These observations have a sensitivity for 1.0 Gyr down to ≈0.5 M at large radii, roughly at the K- to M-type transition. More significantly, we place constraints on companions of masses ≈1.3 M at 0farcs15 along the long baseline of the LBT. Constraints are similar along the short baseline, with a slightly better performance on the long baseline at most angles ≲0farcs25.

Future users of the LBT Fizeau mode should take into account the strong trade-off in sensitivity between the two radial regimes: signal-to-noise ratio at radii ∼ λ/D will be maximized with hard saturation of the Airy core, but the innermost Fizeau fringes at radii ∼ λ/BEE will be preserved with shorter integration times.

In either regime, the most obvious mechanical need is for the ability to close the phase loop with minimal interruptions or downtime, and thereby maximize the number of usable readouts. This would also allow integration times longer than the atmospheric coherence timescale. It is therefore important to take these observations in good and stable seeing.

When the PSF stability is good enough and a more exacting selection can be made of the data, further improvement may be sought by using the merit criteria of Patru et al. (2017b). When the sensitivity becomes competitive with pre-existing filled-aperture data sets, data reductions with fake planet PSFs dispersed in more locations around the host star will also allow testing of the contrast gain maps of Patru et al. (2017a).

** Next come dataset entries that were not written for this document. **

theorem stagesDblk_ignoresArrival (heoi : s.eoi = false) (h : deframeOutcome s ≠ .wait) :
    IgnoresArrival bs stagesDblk s := by
  have hdeframe := stageDeframe_ignoresArrival bs heoi h
  have hrecord := hdeframe
    |>.andThen (stageCtdes_ignoresArrival bs)
    |>.andThen (stageHdec_ignoresArrival bs)
    |>.andThen (stageMtfd_ignoresArrival bs)
    |>.andThen (stageUnrot_ignoresArrival bs)
    |>.andThen (stageCollect_ignoresArrival bs)
  rw [IgnoresArrival, stagesDblk, stagesDblk, deframeOutcome_arrive bs heoi h]
  split_ifs
  · exact hdeframe
  · exact hrecord

end

/-! ## Every command -/

/-- A command that takes Blocks and does not wait for the input's end has a whole Block (R298). -/
theorem block_le_of_not_waits {i : Instr} (hi : i = .ldblk ∨ i = .cblk ∨ i = .comp) {s : State}
    (heoi : s.eoi = false) (hw : waits i s = false) : s.blkSize.toNat ≤ s.inp.length := by
  rcases hi with rfl | rfl | rfl <;> simpa [waits, heoi] using hw

theorem exec_setbs (imm : BitVec 24) (s : State) :
    exec (.setbs imm) s = finish (.setbs imm) s (stagesOf (.setbs imm) s) := by
  simp only [exec, execSetbs, stagesOf, apply_ite (finish _ s), finish_ok, finish_raised]

theorem exec_setcs (imm : BitVec 24) (s : State) :
    exec (.setcs imm) s = finish (.setcs imm) s (stagesOf (.setcs imm) s) := by
  simp only [exec, execSetcs, stagesOf, apply_ite (finish _ s), finish_ok, finish_raised]

/-- R72: a command that can begin, `SRST` excepted, does the same whether bytes arrive before it or
after it. -/
theorem exec_arrive {i : Instr} {s t : State} (hi : i ≠ .srst) (heoi : s.eoi = false)
    (hblk : 1 ≤ s.blkSize.toNat) (hw : waits i s = false) (bs : List Byte)
    (h : exec i s = .next t) : exec i (s.arrive bs) = .next (t.arrive bs) := by
  cases i with
  | srst => exact absurd rfl hi
  | nop => cases h; rfl
  | setbs imm =>
    rw [exec_setbs] at h ⊢
    exact (setbs_ignoresArrival bs s imm).finish (.setbs imm) h
  | setcs imm =>
    rw [exec_setcs] at h ⊢
    exact (setcs_ignoresArrival bs s imm).finish (.setcs imm) h
  | ldblk =>
    exact (stageLdblk_ignoresArrival bs (block_le_of_not_waits (by simp) heoi hw)).finish .ldblk h
  | std => exact (stageStd_ignoresArrival bs s).finish .std h
  | rot => exact (stageRot_ignoresArrival bs s).finish .rot h
  | unrot => exact (stageUnrot_ignoresArrival bs s).finish .unrot h
  | mtfe => exact (stageMtfe_ignoresArrival bs s).finish .mtfe h
  | mtfd => exact (stageMtfd_ignoresArrival bs s).finish .mtfd h
  | hcnt => exact (stageHcnt_ignoresArrival bs s).finish .hcnt h
  | htree => exact (stageHtree_ignoresArrival bs s).finish .htree h
  | hcode => exact (stageHcode_ignoresArrival bs s).finish .hcode h
  | henc => exact (stageHenc_ignoresArrival bs s).finish .henc h
  | hdec => exact (stageHdec_ignoresArrival bs s).finish .hdec h
  | ctser => exact (stageCtser_ignoresArrival bs s).finish .ctser h
  | ctdes => exact (stageCtdes_ignoresArrival bs s).finish .ctdes h
  | frame => exact (stageFrame_ignoresArrival bs s).finish .frame h
  | deframe => exact (stageDeframe_ignoresArrival bs heoi (of_decide_eq_false hw)).finish .deframe h
  | collect => exact (stageCollect_ignoresArrival bs s).finish .collect h
  | concat => exact (stageConcat_ignoresArrival bs s).finish .concat h
  | cblk =>
    exact (stagesCblk_ignoresArrival bs (block_le_of_not_waits (by simp) heoi hw)).finish .cblk h
  | dblk => exact (stagesDblk_ignoresArrival bs heoi (of_decide_eq_false hw)).finish .dblk h
  | comp =>
    have hle := block_le_of_not_waits (by simp) heoi hw
    have hin : s.inAvail ≠ 0 := by rw [State.inAvail]; omega
    have hin' : (s.arrive bs).inAvail ≠ 0 := by
      simp only [State.inAvail, State.arrive, List.length_append] at hin ⊢
      omega
    simp only [exec, execComp] at h ⊢
    rw [if_pos ((blockReady_iff s).mpr (.inl hle)), if_neg hin] at h
    rw [if_pos (blockReady_arrive bs hle), if_neg hin']
    exact (stagesCblk_ignoresArrival bs hle).finishPass .comp h
  | decomp =>
    have hend : atContainerEnd (s.arrive bs) = atContainerEnd s := rfl
    simp only [exec, execDecomp, hend] at h ⊢
    cases hce : atContainerEnd s with
    | true =>
      rw [hce] at h
      exact (stageConcat_ignoresArrival bs s).finish .decomp h
    | false =>
      have hout : deframeOutcome s ≠ .wait := by
        simp only [atContainerEnd] at hce
        simpa [waits, hce] using hw
      rw [hce] at h
      exact (stagesDblk_ignoresArrival bs heoi hout).finishPass .decomp h

/-- Settles O53: one byte that arrives is a case of `exec_arrive`. -/
theorem laterInputDoesNotChangeACommand : Obligations.LaterInputDoesNotChangeACommand := by
  unfold Obligations.LaterInputDoesNotChangeACommand
  exact fun i s t b hi heoi hblk hw h => exec_arrive hi heoi hblk hw [b] h

end Sys2Proof.Machine
end

section
/-! Nothing of an earlier Block reaches the next (R74, R237): what `CBLK` pushes and raises, and what
`DBLK` stores, is a function of the elements they read first. -/

namespace Sys2Proof.Machine

open Sys2Proof.Claims

/-! ## What `CBLK` pushes or raises (R231) -/

/-- The error that ends a `CBLK` which has its Block: sub-cause and recorded number of a
`CapacityExceeded`, by the first of `ROT`, `HENC` and `FRAME` that raises it. -/
def blockError (s : State) : Option (BitVec 4 × Option Word) :=
  if s.cfg.rtcap < nch (nextBlock s).length s.chkSize.toNat then some (0, some s.seq)
  else if s.cfg.pcap < (payloadFor (blockCodes s) (blockRanks s)).length then some (0, some s.seq)
  else if s.seqOvf then some (1, none)
  else none

/-- The stages of `CBLK` on a Block: they push its record, or they raise its error with nothing
pushed or counted. -/
theorem stagesCblk_of_ready {s : State} (h : blockReady s = true) :
    (blockError s = none ∧ stagesCblk s = .ok (compressed s)) ∨
    ∃ sub seq u p, blockError s = some (sub, seq) ∧ SameCount s u ∧
      stagesCblk s = .raised (u.raise .capacityExceeded sub seq p) := by
  rcases stagesCblk_coded_cases h with ⟨hmany, -⟩ | ⟨hrt, hcoded⟩
  · have hrot : stageRot (loaded s) =
        .raised ((loaded s).raise .capacityExceeded 0 (some s.seq) .rotate) := if_pos hmany
    refine .inr ⟨0, some s.seq, loaded s, .rotate, if_pos hmany, ⟨rfl, rfl, rfl⟩, ?_⟩
    rw [stagesCblk, stageLdblk_loaded h, andThen_ok, hrot]; rfl
  · rw [blockError, if_neg (Nat.not_lt.mpr hrt), hcoded]
    rcases stageHenc_of_allCoded (s := coded s) (allCoded_blockCodes s) with
      ⟨hp, hhenc⟩ | ⟨hlong, hhenc⟩
    · have hp : ¬ s.cfg.pcap < (payloadFor (blockCodes s) (blockRanks s)).length :=
        Nat.not_lt.mpr hp
      rw [if_neg hp, hhenc, andThen_ok, stageCtser_eq, andThen_ok]
      rcases stageFrame_cases { coded s with
          p := payloadFor (blockCodes s) (blockRanks s)
          cs := serializeTable (blockCodes s)
          phase := .encode } with ⟨hnum, hframe⟩ | ⟨hnum, hframe⟩
      · refine .inl ⟨if_neg (Bool.eq_false_iff.mp hnum), hframe.trans ?_⟩
        rw [compressed, blockRecord, State.record]; rfl
      · refine .inr ⟨_, _, _, _, if_pos hnum, ?_, hframe⟩
        exact ⟨rfl, rfl, rfl⟩
    · rw [hhenc]
      exact .inr ⟨_, _, coded s, _, if_pos hlong, ⟨rfl, rfl, rfl⟩, rfl⟩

We acknowledge Jordan Stone's assistance during the LBTI observations that went into this work. We also thank the dedicated LBT support personnel for all their assistance to make an operation like the LBT possible, and to Steve Ertel, Tomas Stolker, Kevin Wagner, and George Rieke for insightful discussions. The LBTI itself is funded by the National Aeronautics and Space Administration as part of its Exoplanet Exploration Program, and LMIRCam was funded by NSF grant 0705296.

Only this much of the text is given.